/-- O23. ORDER RELEASE queues a HELD order; ORDER CANCEL and the hold deadline end an order that has moved no notes and
release its reservations. (R3, R60, R61, R62, R63, R30, R78, section 8.6.) -/
def Obligations.ReleaseCancelAndHoldExpiryOfAnOrder : Prop :=
  (∀ (ps : List Byte) (i : OrderSlot) (o : Order) (s : State),
      s.awake = true → carries 1 ps = true → handleSlot (byteAt ps 0) = some i → s.order i = some o →
      handleTag (byteAt ps 0) = s.custody.tags.get i → o.state = .held → s.alarm.service = false →
      (s.lane o.lane).lock = .none →
      Yields (.orderRelease ps) s fun t => CommandLeaves { orders := [i], path := true } okEmpty s t ∧
        t.order i = some { o with state := .queued, holdDeadline := none } ∧
        t.path = { s.path with queue := s.path.queue ++ [.order i] }) ∧
  (∀ (ps : List Byte) (i : OrderSlot) (o : Order) (s : State),
      s.awake = true → carries 1 ps = true → handleSlot (byteAt ps 0) = some i → s.order i = some o →
      handleTag (byteAt ps 0) = s.custody.tags.get i →
      (o.state = .held → s.alarm.service = true ∨ (s.lane o.lane).lock ≠ .none) →
      Refuses (.orderRelease ps) s (if o.state = .cancelled ∧ o.reason = some .expired then .expired
        else if o.state = .held ∧ s.alarm.service = false then .laneLocked else .wrongState)) ∧
  (∀ (ps : List Byte) (i : OrderSlot) (o : Order) (s : State),
      s.takes = true → carries 1 ps = true → handleSlot (byteAt ps 0) = some i → s.order i = some o →
      handleTag (byteAt ps 0) = s.custody.tags.get i → (o.state = .held ∨ o.state = .queued) →
      Yields (.orderCancel ps) s fun t => CommandLeaves {
          cassettes := [0, 1, 2, 3, 4, 5], orders := [i], placement := true, path := true } okEmpty s t ∧
        t.order i = some { o with
            state := .cancelled, reason := some .station, holdDeadline := none, presentDeadline := none } ∧
        Released o s t ∧ t.custody.placement = s.custody.placement.filter (· != i) ∧
          t.path = { s.path with queue := s.path.queue.filter (· != .order i) }) ∧
  (∀ (i : OrderSlot) (o : Order) (s : State),
      s.heeds = true → s.order i = some o → o.state = .held →
      Yields (.holdDeadlineExpiry i) s fun t =>
        EventLeaves { cassettes := [0, 1, 2, 3, 4, 5], orders := [i], placement := true, path := true } s t ∧
        t.order i = some { o with
            state := .cancelled, reason := some .expired, holdDeadline := none, presentDeadline := none,
            mark := true } ∧
        Released o s t ∧ t.custody.placement = s.custody.placement.filter (· != i) ∧
          t.path = { s.path with queue := s.path.queue.filter (· != .order i) }) ∧
  (∀ (ps : List Byte) (i : OrderSlot) (o : Order) (s : State),
      s.takes = true → carries 1 ps = true → handleSlot (byteAt ps 0) = some i → s.order i = some o →
      handleTag (byteAt ps 0) = s.custody.tags.get i → o.state ≠ .held → o.state ≠ .queued →
      Refuses (.orderCancel ps) s (if o.state = .cancelled ∧ o.reason = some .expired then .expired else .wrongState))

/-- O24. ORDER RETIRE frees the slot of a terminal order, tag kept; ORDER RESOLVE settles unresolved notes. (R15, R71,
R3.) -/
def Obligations.RetireAndResolveTerminalOrders : Prop :=
  (∀ (ps : List Byte) (i : OrderSlot) (o : Order) (s : State),
      s.takes = true → carries 1 ps = true → handleSlot (byteAt ps 0) = some i → s.order i = some o →
      handleTag (byteAt ps 0) = s.custody.tags.get i → o.state.terminal = true →
      Yields (.orderRetire ps) s fun t => CommandLeaves { orders := [i] } okEmpty s t ∧ t.order i = none) ∧
  (∀ (ps : List Byte) (i : OrderSlot) (o : Order) (s : State),
      s.takes = true → carries 1 ps = true → handleSlot (byteAt ps 0) = some i → s.order i = some o →
      handleTag (byteAt ps 0) = s.custody.tags.get i → o.state.terminal = false →
      Refuses (.orderRetire ps) s .wrongState) ∧
  (∀ (ps : List Byte) (i : OrderSlot) (s : State),
      s.takes = true → carries 1 ps = true → handleSlot (byteAt ps 0) = some i →
      ((s.order i).isNone = true ∨ handleTag (byteAt ps 0) ≠ s.custody.tags.get i) →
      Refuses (.orderRetire ps) s (if (s.order i).isNone then .noSuch else .stale)) ∧
  (∀ (ps : List Byte) (i : OrderSlot) (o : Order) (d : Disposition) (n : Nat) (s : State),
      s.takes = true → carries 3 ps = true → s.alarm.service = true → dispositionOf (byteAt ps 1) = some d →
      handleSlot (byteAt ps 0) = some i → byteAt ps 2 ≤ 60 → s.order i = some o →
      handleTag (byteAt ps 0) = s.custody.tags.get i → o.state.terminal = true →
      (n = if byteAt ps 2 = 0 then o.unresolved else byteAt ps 2) → (1 ≤ n ∧ n ≤ o.unresolved) →
      Yields (.orderResolve ps) s fun t =>
        let q := { o with
            unresolved := o.unresolved - n, taken := if d = .delivered then o.taken + n else o.taken,
            recovered := if d = .recovered then o.recovered + n else o.recovered }
        CommandLeaves { orders := [i] } { code := .ok, payload := .settled q.taken q.recovered q.unresolved } s t ∧
          t.order i = some q) ∧
  (∀ (ps : List Byte) (s : State),
      s.takes = true → carries 3 ps = true → s.alarm.service = false →
      Refuses (.orderResolve ps) s .notService) ∧
  (∀ (ps : List Byte) (s : State),
      s.takes = true → carries 3 ps = true → s.alarm.service = true →
      (dispositionOf (byteAt ps 1) = none ∨ 60 < byteAt ps 2 ∨ handleSlot (byteAt ps 0) = none) →
      Refuses (.orderResolve ps) s .badParam) ∧
  (∀ (ps : List Byte) (i : OrderSlot) (d : Disposition) (s : State),
      s.takes = true → carries 3 ps = true → s.alarm.service = true → dispositionOf (byteAt ps 1) = some d →
      byteAt ps 2 ≤ 60 → handleSlot (byteAt ps 0) = some i →
      ((s.order i).isNone = true ∨ handleTag (byteAt ps 0) ≠ s.custody.tags.get i) →
      Refuses (.orderResolve ps) s (if (s.order i).isNone then .noSuch else .stale)) ∧
  (∀ (ps : List Byte) (i : OrderSlot) (o : Order) (d : Disposition) (s : State),
      s.takes = true → carries 3 ps = true → s.alarm.service = true → dispositionOf (byteAt ps 1) = some d →
      byteAt ps 2 ≤ 60 → handleSlot (byteAt ps 0) = some i → s.order i = some o →
      handleTag (byteAt ps 0) = s.custody.tags.get i →
      (o.state.terminal = false ∨ o.unresolved = 0 ∨ o.unresolved < byteAt ps 2) →
      Refuses (.orderResolve ps) s .wrongState)

/-- O25. ENVELOPE ANNOTATE writes amount and reference; ENVELOPE RETIRE removes a STRAYED record; they and ENVELOPE READ
refuse a number that names none. (R8, R16, R134, R135, R136, R180.) -/
def Obligations.EnvelopeAnnotateAndRetire : Prop :=
  (∀ (ps : List Byte) (e : Envelope) (s : State),
      s.takes = true → carries (8 + byteAt ps 7) ps = true → word4 ps 0 ≠ 0 → s.envelope (word4 ps 0) = some e →
      (word3 ps 4 = 0xFFFFFF ∨ word3 ps 4 ≤ 999999) → byteAt ps 7 ≤ 16 →
      Yields (.envelopeAnnotate ps) s fun t => CommandLeaves { envelopes := [word4 ps 0] } okEmpty s t ∧
        t.envelope (word4 ps 0) = some { e with
          declared := if word3 ps 4 = 0xFFFFFF then none else some (word3 ps 4)
          reference := if byteAt ps 7 = 0 then none else some ((ps.drop 8).take (byteAt ps 7)) }) ∧
  (∀ (ps : List Byte) (e : Envelope) (s : State),
      s.takes = true → carries 4 ps = true → s.alarm.service = true → word4 ps 0 ≠ 0 →
      s.envelope (word4 ps 0) = some e → e.state = .strayed →
      Yields (.envelopeRetire ps) s fun t => CommandLeaves { envelopes := [word4 ps 0] } okEmpty s t ∧
        t.envelope (word4 ps 0) = none) ∧
  (∀ (ps : List Byte) (s : State),
      s.takes = true → carries 4 ps = true → s.envelope (word4 ps 0) = none →
      Refuses (.envelopeRead ps) s (if word4 ps 0 = 0 then .badParam else .noSuch)) ∧
  (∀ (ps : List Byte) (s : State),
      s.takes = true → carries (8 + byteAt ps 7) ps = true →
      (word4 ps 0 = 0 ∨ (word3 ps 4 ≠ 0xFFFFFF ∧ 999999 < word3 ps 4) ∨ 16 < byteAt ps 7) →
      Refuses (.envelopeAnnotate ps) s .badParam) ∧
  (∀ (ps : List Byte) (s : State),
      s.takes = true → carries (8 + byteAt ps 7) ps = true → word4 ps 0 ≠ 0 →
      (word3 ps 4 = 0xFFFFFF ∨ word3 ps 4 ≤ 999999) → byteAt ps 7 ≤ 16 → s.envelope (word4 ps 0) = none →
      Refuses (.envelopeAnnotate ps) s .noSuch) ∧
  (∀ (ps : List Byte) (s : State),
      s.takes = true → carries 4 ps = true → s.alarm.service = false →
      Refuses (.envelopeRetire ps) s .notService) ∧
  (∀ (ps : List Byte) (s : State),
      s.takes = true → carries 4 ps = true → s.alarm.service = true →
      (word4 ps 0 = 0 ∨ s.envelope (word4 ps 0) = none) →
      Refuses (.envelopeRetire ps) s (if word4 ps 0 = 0 then .badParam else .noSuch)) ∧
  (∀ (ps : List Byte) (e : Envelope) (s : State),
      s.takes = true → carries 4 ps = true → s.alarm.service = true → word4 ps 0 ≠ 0 →
      s.envelope (word4 ps 0) = some e → e.state ≠ .strayed →
      Refuses (.envelopeRetire ps) s .wrongState)

/-- O26. BIN CLEAR retires every BINNED record and makes the capture bin COUNTED; CONVEYOR RESTART ends a halt. (R138,
R16, R131.) -/
def Obligations.BinClearAndConveyorRestart : Prop :=
  (∀ (ps : List Byte) (s : State),
      s.takes = true → carries 0 ps = true → s.alarm.service = true → (s.zone 1).input = .active →
      Yields (.binClear ps) s fun t => CommandLeaves {
          envelopes := s.captured .binned, bins := true, conveyor := true }
          {
              code := .ok,
              payload := .cleared (s.custody.envelopes.filter fun e => e.state == .binned).length s.custody.bins.unexpected } s t ∧
        t.custody.envelopes = (s.custody.envelopes.filter fun e => e.state != .binned) ∧
        t.custody.bins = { s.custody.bins with unexpected := 0, captureCounted := true } ∧
          t.conveyor = { s.conveyor with binList := [] }) ∧
  (∀ (ps : List Byte) (s : State),
      s.takes = true → carries 0 ps = true → (s.alarm.service = false ∨ (s.zone 1).input = .quiet) →
      Refuses (.binClear ps) s (if s.alarm.service = false then .notService else .wrongState)) ∧
  (∀ (ps : List Byte) (s : State),
      s.takes = true → carries 0 ps = true → s.sup.mode ≠ .enteringQuiet → s.sup.mode ≠ .quiet →
      s.conveyor.state = .halted → (s.zone 14).input = .quiet →
      Yields (.conveyorRestart ps) s fun t => CommandLeaves { conveyor := true } okEmpty s t ∧
        t.conveyor = { s.conveyor with state := .running })

/-- O27. An admission sends the oldest INTAKE record onto the conveyor, and a waiting drawer drops its envelope into the
gate. (R124, R125, R121, R112, R104.) -/
def Obligations.AdmissionTakesTheOldestIntakeRecord : Prop :=
  (∀ (e : Envelope) (s : State),
      s.heeds = true → s.oldestIntake = some e → s.envelope e.capture = some e → s.conveyor.state = .running →
      s.conveyor.list.length < 8 → s.sup.mode = .active → s.conveyor.spacing = none →
      (s.custody.envelopes.map (·.capture)).Nodup → s.drawerWaits e.lane = false →
      Yields .admission s fun t => EventLeaves { envelopes := [e.capture], conveyor := true, closes := true } s t ∧
        (∀ k, SessionSettles s t k) ∧
        t.envelope e.capture = some { e with state := .conveying, mark := true } ∧
        t.conveyor = { s.conveyor with
          list := s.conveyor.list ++ [e.capture], transit := if s.conveyor.list.isEmpty then some 8000
              else s.conveyor.transit
          spacing := some 1000, gatesDriven := [e.lane] }) ∧
  (∀ (e : Envelope) (s : State),
      s.heeds = true → s.oldestIntake = some e → s.envelope e.capture = some e → s.conveyor.state = .running →
      s.conveyor.list.length < 8 → s.sup.mode = .active → s.conveyor.spacing = none →
      (s.custody.envelopes.map (·.capture)).Nodup → s.drawerWaits e.lane = true →
      Yields .admission s fun t => EventLeaves {
          envelopes := [e.capture, s.issueNumber], counter := true, lanes := [e.lane], conveyor := true,
          closes := true } s t ∧
        t.envelope e.capture = some { e with state := .conveying, mark := true } ∧
        t.custody.envelopes.getLast? = some {
            capture := s.issueNumber, lane := e.lane, state := .intake, binPosition := none, acceptedAt := s.clock,
            declared := none, reference := none, mark := true } ∧
        t.custody.envelopes.length = s.custody.envelopes.length + 1 ∧
        t.custody.captureCounter = nextCapture s.issueNumber ∧ 
        t.lane e.lane = { s.lane e.lane with claim := false, session := (t.lane e.lane).session, mark := true } ∧
          (∀ k, SessionSettles s t k) ∧
        t.conveyor = { s.conveyor with
          list := s.conveyor.list ++ [e.capture], transit := if s.conveyor.list.isEmpty then some 8000
              else s.conveyor.transit
          spacing := some 1000, gatesDriven := [e.lane] })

→ EXERCISE DETAILS
Filter the records above for "unexpected" and copy every matching line.

→ TASK RESPONSE
              payload := .cleared (s.custody.envelopes.filter fun e => e.state == .binned).length s.custody.bins.unexpected } s t ∧
        t.custody.bins = { s.custody.bins with unexpected := 0, captureCounted := true } ∧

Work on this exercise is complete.